*** RECORDS TO USE ***

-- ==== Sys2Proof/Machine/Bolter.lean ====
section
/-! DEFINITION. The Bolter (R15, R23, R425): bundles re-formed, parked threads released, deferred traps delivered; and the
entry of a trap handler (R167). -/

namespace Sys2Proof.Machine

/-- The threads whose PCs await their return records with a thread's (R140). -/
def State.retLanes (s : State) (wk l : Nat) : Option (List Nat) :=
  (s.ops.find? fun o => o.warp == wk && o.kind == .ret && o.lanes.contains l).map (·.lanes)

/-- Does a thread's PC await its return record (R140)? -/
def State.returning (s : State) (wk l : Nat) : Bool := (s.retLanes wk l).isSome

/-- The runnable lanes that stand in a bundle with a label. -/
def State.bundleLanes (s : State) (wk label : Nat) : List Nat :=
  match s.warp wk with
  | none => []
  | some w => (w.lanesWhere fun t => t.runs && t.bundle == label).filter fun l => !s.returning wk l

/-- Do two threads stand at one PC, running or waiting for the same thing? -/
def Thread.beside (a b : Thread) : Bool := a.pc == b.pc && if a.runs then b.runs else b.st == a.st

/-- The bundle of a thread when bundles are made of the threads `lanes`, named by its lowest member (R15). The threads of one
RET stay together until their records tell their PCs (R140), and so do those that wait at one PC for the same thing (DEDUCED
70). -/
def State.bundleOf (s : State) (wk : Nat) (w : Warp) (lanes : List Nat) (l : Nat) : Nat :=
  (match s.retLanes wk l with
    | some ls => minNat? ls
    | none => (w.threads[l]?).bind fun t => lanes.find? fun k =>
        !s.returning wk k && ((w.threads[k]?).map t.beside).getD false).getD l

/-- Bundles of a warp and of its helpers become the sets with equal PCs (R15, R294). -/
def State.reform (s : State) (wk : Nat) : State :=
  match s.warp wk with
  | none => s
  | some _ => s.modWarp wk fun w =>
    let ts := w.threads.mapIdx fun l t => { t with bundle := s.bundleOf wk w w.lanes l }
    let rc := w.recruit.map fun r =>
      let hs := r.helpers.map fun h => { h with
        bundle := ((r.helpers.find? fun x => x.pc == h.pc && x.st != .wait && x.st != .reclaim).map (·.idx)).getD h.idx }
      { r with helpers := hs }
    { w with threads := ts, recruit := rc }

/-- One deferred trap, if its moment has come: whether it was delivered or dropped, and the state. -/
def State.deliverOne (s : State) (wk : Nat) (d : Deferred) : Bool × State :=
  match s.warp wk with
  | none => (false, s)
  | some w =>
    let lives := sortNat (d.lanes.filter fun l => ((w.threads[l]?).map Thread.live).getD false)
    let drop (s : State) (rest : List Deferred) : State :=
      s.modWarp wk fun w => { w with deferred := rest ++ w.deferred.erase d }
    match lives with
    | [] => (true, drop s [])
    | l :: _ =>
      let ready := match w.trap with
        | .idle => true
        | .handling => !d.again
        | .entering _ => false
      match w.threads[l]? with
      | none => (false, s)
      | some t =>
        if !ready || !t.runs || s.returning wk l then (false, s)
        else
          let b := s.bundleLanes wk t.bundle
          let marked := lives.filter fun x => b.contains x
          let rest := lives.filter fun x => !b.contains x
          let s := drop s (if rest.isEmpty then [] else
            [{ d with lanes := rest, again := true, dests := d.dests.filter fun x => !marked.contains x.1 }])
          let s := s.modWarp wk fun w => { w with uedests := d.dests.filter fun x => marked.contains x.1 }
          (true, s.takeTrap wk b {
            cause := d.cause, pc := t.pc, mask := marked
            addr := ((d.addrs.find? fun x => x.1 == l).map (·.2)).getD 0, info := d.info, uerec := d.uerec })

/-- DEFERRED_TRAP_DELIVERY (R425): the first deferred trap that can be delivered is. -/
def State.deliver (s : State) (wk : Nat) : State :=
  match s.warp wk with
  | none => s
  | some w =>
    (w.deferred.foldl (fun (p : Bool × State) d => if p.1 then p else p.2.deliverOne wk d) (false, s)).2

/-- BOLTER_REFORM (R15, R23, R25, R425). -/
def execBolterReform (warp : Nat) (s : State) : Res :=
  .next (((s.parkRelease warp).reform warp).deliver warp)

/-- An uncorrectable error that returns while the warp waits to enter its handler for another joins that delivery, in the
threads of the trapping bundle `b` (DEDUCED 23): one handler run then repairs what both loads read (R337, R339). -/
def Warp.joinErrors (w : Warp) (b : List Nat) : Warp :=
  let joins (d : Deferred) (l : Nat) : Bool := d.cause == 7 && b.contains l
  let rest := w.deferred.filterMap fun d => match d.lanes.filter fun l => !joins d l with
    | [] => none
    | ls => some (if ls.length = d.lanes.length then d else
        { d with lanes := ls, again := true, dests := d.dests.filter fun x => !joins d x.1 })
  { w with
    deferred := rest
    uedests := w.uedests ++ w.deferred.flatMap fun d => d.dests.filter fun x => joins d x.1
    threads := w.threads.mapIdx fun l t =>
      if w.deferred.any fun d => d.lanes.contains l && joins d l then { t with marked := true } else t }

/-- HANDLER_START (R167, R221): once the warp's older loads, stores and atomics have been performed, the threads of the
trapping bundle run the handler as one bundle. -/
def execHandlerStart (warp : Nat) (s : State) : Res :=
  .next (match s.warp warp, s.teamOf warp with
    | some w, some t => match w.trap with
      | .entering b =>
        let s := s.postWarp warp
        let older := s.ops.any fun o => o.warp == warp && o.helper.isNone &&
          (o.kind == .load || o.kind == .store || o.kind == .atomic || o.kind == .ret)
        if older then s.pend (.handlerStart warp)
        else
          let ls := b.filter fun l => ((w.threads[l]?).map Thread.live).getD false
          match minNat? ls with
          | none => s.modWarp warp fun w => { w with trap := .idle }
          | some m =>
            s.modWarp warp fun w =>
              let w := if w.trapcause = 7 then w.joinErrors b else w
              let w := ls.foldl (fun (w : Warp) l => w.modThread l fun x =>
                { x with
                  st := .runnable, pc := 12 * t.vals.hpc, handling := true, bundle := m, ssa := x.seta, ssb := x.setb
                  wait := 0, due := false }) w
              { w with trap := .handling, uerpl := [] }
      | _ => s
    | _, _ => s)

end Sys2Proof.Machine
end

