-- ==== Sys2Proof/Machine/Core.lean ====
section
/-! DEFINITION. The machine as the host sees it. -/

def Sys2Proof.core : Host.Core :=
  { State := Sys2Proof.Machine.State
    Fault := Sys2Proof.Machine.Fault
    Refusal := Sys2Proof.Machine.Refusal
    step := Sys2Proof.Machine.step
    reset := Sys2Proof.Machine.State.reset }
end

*** End of RECORDS TO USE ***
*** RECORDS TO USE ***

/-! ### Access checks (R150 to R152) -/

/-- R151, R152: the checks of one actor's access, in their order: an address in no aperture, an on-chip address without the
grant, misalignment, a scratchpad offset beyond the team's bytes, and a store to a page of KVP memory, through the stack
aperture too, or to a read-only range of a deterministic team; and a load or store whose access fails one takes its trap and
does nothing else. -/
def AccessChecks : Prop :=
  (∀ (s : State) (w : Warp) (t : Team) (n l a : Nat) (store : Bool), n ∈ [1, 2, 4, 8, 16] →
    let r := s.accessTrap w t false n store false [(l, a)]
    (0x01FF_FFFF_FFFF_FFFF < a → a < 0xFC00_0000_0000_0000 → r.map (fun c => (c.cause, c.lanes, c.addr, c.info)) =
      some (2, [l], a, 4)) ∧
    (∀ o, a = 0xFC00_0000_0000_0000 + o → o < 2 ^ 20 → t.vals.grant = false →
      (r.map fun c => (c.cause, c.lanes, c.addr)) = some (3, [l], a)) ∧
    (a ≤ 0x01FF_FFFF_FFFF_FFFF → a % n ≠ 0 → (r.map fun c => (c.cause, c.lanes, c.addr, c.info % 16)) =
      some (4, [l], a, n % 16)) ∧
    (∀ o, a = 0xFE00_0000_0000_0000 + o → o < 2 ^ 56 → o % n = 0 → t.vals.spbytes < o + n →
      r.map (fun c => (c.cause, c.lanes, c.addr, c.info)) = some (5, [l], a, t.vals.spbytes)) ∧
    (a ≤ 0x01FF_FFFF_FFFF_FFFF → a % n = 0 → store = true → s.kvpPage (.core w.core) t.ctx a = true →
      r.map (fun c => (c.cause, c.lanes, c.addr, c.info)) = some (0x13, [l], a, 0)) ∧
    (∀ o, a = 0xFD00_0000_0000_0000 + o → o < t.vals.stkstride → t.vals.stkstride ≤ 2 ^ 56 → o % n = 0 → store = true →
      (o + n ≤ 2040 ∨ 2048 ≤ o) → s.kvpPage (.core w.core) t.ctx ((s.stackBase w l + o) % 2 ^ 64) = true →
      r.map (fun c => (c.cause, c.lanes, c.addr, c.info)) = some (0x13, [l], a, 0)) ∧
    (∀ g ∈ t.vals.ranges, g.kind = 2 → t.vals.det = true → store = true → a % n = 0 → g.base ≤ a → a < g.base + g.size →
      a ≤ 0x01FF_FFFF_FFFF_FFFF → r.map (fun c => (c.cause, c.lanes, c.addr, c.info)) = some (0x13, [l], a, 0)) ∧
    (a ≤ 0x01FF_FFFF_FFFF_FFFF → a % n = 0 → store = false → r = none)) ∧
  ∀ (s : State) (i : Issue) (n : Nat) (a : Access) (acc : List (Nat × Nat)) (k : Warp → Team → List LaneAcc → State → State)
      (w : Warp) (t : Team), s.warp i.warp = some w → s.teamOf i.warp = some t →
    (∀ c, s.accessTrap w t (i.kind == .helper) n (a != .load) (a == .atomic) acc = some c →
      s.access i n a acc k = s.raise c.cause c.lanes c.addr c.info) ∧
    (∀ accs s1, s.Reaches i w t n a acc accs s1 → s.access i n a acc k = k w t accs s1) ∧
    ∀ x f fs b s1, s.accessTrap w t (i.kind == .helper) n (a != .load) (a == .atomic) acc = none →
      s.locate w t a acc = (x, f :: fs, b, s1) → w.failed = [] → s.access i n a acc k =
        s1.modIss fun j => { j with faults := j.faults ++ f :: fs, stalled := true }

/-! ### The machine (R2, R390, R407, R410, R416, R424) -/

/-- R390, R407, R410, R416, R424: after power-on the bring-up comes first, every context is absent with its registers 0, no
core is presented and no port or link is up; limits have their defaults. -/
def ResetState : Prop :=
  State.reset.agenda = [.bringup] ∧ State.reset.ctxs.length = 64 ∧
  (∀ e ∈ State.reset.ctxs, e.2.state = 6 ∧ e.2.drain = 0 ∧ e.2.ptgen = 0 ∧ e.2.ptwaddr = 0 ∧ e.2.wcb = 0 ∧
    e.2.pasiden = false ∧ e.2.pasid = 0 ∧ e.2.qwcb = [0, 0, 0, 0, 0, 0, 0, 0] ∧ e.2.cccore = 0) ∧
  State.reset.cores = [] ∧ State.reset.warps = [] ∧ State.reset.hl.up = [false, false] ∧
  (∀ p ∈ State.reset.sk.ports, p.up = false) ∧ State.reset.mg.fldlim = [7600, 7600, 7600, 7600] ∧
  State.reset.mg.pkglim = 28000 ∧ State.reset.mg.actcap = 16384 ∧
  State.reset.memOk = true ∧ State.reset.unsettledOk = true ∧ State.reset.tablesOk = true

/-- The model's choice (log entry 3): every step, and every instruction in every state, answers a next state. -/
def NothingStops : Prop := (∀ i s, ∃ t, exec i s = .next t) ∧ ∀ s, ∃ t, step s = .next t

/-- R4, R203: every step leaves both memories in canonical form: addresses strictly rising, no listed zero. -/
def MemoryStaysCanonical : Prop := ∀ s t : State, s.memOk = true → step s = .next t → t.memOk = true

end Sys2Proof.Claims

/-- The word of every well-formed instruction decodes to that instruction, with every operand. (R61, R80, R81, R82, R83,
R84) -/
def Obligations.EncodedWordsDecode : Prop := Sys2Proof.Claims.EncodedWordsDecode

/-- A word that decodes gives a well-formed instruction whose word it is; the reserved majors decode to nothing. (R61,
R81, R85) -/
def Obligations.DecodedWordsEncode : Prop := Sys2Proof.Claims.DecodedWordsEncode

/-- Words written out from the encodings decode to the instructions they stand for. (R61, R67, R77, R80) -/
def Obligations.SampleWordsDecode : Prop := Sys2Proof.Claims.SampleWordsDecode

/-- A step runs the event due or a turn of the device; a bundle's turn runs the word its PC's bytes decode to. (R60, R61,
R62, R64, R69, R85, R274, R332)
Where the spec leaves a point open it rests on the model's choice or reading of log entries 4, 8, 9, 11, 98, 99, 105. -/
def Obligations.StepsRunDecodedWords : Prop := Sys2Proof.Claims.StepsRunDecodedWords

*** End of RECORDS TO USE ***
*** RECORDS TO USE ***

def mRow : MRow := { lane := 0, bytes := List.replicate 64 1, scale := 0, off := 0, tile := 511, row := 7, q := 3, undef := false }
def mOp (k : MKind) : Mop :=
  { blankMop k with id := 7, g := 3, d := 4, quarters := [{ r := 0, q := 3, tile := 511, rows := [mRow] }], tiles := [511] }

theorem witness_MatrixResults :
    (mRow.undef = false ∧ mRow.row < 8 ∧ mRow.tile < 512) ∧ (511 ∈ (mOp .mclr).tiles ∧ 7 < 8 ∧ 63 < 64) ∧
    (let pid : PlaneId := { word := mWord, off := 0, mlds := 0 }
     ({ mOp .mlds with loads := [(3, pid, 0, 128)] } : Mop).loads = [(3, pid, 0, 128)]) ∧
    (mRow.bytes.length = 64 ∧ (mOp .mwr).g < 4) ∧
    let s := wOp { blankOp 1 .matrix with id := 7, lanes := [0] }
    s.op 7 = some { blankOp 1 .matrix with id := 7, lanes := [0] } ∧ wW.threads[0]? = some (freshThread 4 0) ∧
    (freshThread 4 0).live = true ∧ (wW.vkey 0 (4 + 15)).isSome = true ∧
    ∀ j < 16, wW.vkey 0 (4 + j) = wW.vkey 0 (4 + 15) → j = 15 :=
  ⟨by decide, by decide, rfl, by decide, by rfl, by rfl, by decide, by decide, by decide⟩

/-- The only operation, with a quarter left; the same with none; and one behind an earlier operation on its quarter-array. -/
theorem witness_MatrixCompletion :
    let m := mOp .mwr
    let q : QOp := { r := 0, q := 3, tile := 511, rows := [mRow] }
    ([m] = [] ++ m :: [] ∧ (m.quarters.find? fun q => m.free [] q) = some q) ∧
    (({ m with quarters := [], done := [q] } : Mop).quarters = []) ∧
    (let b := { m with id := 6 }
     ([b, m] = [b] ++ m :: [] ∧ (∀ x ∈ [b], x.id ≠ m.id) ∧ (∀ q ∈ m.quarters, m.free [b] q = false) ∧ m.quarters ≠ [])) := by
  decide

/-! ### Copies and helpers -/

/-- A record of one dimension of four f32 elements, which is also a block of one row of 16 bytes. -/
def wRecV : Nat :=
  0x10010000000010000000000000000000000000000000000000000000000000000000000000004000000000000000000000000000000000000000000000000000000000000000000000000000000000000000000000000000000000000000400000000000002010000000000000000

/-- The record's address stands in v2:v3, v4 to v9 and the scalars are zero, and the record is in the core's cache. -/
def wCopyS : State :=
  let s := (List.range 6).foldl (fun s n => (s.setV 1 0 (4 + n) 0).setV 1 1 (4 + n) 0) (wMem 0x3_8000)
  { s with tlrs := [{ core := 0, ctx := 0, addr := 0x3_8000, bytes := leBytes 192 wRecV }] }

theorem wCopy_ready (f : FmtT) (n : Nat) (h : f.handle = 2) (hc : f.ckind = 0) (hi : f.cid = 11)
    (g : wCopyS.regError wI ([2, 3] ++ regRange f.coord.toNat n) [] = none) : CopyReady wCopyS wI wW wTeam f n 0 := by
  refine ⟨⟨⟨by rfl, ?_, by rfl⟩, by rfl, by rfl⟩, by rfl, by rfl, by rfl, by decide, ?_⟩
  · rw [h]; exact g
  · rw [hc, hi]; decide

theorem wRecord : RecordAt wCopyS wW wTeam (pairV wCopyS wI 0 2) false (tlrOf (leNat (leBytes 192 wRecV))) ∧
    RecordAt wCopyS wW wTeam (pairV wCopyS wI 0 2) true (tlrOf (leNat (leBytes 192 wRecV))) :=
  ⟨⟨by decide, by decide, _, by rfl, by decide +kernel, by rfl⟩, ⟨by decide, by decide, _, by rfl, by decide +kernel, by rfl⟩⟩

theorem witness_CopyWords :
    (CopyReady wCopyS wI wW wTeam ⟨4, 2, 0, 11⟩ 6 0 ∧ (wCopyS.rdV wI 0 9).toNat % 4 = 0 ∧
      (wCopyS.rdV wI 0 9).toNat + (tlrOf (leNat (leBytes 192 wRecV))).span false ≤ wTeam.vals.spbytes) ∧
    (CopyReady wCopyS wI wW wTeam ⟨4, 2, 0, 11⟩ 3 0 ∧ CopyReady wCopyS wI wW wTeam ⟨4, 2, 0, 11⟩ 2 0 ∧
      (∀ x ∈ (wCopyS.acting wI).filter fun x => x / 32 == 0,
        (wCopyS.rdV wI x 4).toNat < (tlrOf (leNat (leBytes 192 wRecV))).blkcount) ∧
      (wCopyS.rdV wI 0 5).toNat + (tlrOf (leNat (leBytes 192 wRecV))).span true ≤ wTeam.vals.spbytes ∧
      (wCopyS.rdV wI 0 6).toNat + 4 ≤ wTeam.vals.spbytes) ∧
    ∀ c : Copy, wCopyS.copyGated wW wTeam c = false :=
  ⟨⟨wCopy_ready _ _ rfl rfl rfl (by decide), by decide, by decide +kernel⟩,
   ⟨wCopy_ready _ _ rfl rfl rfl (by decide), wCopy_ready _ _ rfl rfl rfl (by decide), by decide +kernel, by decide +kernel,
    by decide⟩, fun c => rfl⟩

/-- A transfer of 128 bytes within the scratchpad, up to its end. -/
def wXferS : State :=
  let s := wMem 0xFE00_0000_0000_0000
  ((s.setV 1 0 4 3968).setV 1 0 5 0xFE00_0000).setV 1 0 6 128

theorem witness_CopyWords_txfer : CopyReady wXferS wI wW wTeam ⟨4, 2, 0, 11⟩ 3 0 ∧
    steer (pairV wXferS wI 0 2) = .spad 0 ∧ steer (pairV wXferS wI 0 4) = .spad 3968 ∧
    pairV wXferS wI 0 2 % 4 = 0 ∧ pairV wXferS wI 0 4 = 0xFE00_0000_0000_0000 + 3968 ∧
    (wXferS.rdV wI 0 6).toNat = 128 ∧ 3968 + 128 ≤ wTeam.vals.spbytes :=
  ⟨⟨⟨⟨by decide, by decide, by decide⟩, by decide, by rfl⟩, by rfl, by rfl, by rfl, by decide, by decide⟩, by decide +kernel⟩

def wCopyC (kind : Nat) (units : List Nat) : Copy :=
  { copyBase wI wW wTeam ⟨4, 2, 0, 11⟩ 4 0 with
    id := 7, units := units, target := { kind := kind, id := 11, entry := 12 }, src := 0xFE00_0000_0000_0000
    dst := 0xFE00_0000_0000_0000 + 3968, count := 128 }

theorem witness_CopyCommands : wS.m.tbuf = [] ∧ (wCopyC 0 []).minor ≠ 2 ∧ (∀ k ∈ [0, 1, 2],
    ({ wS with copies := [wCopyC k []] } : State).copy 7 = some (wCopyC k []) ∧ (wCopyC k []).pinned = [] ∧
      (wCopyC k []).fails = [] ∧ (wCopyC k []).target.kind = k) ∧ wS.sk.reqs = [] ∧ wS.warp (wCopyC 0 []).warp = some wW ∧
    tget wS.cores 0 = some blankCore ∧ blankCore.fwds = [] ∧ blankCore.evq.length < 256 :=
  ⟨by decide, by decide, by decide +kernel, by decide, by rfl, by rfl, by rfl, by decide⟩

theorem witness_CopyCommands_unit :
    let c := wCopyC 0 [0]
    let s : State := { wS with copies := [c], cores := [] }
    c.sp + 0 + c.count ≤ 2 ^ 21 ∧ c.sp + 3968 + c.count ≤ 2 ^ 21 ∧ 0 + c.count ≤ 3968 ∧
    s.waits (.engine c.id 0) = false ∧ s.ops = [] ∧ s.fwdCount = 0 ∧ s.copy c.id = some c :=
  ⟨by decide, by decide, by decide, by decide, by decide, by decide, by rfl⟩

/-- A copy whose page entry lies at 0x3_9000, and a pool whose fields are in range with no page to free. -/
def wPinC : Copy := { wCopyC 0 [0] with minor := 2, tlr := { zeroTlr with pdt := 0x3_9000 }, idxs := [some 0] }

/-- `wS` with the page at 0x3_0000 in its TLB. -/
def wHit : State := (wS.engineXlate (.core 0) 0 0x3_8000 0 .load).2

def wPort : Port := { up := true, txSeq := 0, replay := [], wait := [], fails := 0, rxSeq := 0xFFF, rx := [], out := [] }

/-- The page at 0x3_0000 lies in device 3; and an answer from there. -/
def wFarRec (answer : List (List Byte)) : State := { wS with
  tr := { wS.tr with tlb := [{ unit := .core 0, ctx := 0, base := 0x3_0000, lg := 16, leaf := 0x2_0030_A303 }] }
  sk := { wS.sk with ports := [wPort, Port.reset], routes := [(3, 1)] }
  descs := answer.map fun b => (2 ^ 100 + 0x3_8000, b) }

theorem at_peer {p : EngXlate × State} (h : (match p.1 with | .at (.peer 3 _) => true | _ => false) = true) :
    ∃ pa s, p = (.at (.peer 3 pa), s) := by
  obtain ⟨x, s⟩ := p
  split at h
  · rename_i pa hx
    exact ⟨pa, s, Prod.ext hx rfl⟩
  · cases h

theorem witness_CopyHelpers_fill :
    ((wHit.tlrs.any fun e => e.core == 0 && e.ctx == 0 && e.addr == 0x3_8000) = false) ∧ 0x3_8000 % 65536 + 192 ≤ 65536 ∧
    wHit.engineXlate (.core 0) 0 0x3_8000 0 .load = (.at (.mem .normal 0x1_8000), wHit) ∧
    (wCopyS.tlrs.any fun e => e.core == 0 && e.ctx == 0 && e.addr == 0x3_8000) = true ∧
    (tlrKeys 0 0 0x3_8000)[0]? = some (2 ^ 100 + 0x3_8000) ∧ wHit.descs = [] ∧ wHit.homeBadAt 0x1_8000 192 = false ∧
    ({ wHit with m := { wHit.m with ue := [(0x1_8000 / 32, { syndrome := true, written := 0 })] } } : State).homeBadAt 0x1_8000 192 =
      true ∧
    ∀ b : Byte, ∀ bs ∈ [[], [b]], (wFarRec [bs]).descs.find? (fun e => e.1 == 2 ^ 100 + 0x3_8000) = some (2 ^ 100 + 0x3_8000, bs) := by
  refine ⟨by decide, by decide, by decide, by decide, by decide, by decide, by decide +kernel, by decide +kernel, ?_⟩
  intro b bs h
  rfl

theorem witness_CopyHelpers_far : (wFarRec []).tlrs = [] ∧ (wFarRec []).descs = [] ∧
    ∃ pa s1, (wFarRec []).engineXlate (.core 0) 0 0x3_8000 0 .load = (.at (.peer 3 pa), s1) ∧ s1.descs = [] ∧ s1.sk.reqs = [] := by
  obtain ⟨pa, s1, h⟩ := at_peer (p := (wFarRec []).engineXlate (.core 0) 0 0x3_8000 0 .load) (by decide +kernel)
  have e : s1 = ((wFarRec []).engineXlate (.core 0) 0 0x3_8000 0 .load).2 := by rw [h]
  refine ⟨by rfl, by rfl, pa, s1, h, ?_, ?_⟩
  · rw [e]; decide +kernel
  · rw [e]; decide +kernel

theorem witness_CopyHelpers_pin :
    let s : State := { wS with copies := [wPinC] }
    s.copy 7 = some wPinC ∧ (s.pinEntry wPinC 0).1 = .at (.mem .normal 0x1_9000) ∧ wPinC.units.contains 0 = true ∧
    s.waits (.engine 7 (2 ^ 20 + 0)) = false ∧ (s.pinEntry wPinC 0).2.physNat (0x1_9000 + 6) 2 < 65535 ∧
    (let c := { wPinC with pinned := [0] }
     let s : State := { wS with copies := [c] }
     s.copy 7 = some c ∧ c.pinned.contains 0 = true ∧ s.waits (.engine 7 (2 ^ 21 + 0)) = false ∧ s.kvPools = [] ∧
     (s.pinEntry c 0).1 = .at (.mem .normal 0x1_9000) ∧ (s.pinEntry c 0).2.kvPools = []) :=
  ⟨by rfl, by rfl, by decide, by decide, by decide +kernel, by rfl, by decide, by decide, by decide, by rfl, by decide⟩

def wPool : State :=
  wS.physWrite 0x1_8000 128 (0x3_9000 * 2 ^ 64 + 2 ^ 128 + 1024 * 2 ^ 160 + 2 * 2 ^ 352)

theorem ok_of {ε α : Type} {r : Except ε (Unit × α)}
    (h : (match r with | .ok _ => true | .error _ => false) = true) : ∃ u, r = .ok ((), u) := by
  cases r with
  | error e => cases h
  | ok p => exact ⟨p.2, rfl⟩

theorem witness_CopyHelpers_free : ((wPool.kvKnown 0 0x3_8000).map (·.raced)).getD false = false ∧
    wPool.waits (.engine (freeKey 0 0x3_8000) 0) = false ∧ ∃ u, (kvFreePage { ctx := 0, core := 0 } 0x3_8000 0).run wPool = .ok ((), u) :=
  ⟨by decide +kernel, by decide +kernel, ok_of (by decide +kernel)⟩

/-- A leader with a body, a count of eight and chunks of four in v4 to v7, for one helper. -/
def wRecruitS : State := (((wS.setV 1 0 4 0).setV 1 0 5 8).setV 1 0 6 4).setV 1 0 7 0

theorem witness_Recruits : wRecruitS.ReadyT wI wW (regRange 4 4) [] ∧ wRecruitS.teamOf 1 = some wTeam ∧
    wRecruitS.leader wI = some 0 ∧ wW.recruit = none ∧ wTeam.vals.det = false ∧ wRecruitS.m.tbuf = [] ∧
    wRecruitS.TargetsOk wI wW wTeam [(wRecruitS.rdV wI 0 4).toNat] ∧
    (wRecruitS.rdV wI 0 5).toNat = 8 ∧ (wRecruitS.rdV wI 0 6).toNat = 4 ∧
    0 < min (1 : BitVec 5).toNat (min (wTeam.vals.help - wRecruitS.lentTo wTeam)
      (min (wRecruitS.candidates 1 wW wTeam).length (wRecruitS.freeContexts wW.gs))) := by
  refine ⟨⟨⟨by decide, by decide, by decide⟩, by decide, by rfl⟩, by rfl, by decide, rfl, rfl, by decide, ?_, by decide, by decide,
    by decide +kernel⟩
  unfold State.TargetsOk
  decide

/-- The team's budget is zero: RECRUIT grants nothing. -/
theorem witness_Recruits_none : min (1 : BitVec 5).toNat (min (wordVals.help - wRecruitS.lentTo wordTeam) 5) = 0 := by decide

*** End of RECORDS TO USE ***

**WHAT THE TASK REQUIRES:**
Looking back over the data above, restate word for word the lines that begin at the line with "t.beside).getD false).getD l" and end at the line with "let rc := w.recruit.map fun r =>", inclusive.

**SOLUTION TO THIS TASK:**
        !s.returning wk k && ((w.threads[k]?).map t.beside).getD false).getD l

/-- Bundles of a warp and of its helpers become the sets with equal PCs (R15, R294). -/
def State.reform (s : State) (wk : Nat) : State :=
  match s.warp wk with
  | none => s
  | some _ => s.modWarp wk fun w =>
    let ts := w.threads.mapIdx fun l t => { t with bundle := s.bundleOf wk w w.lanes l }
    let rc := w.recruit.map fun r =>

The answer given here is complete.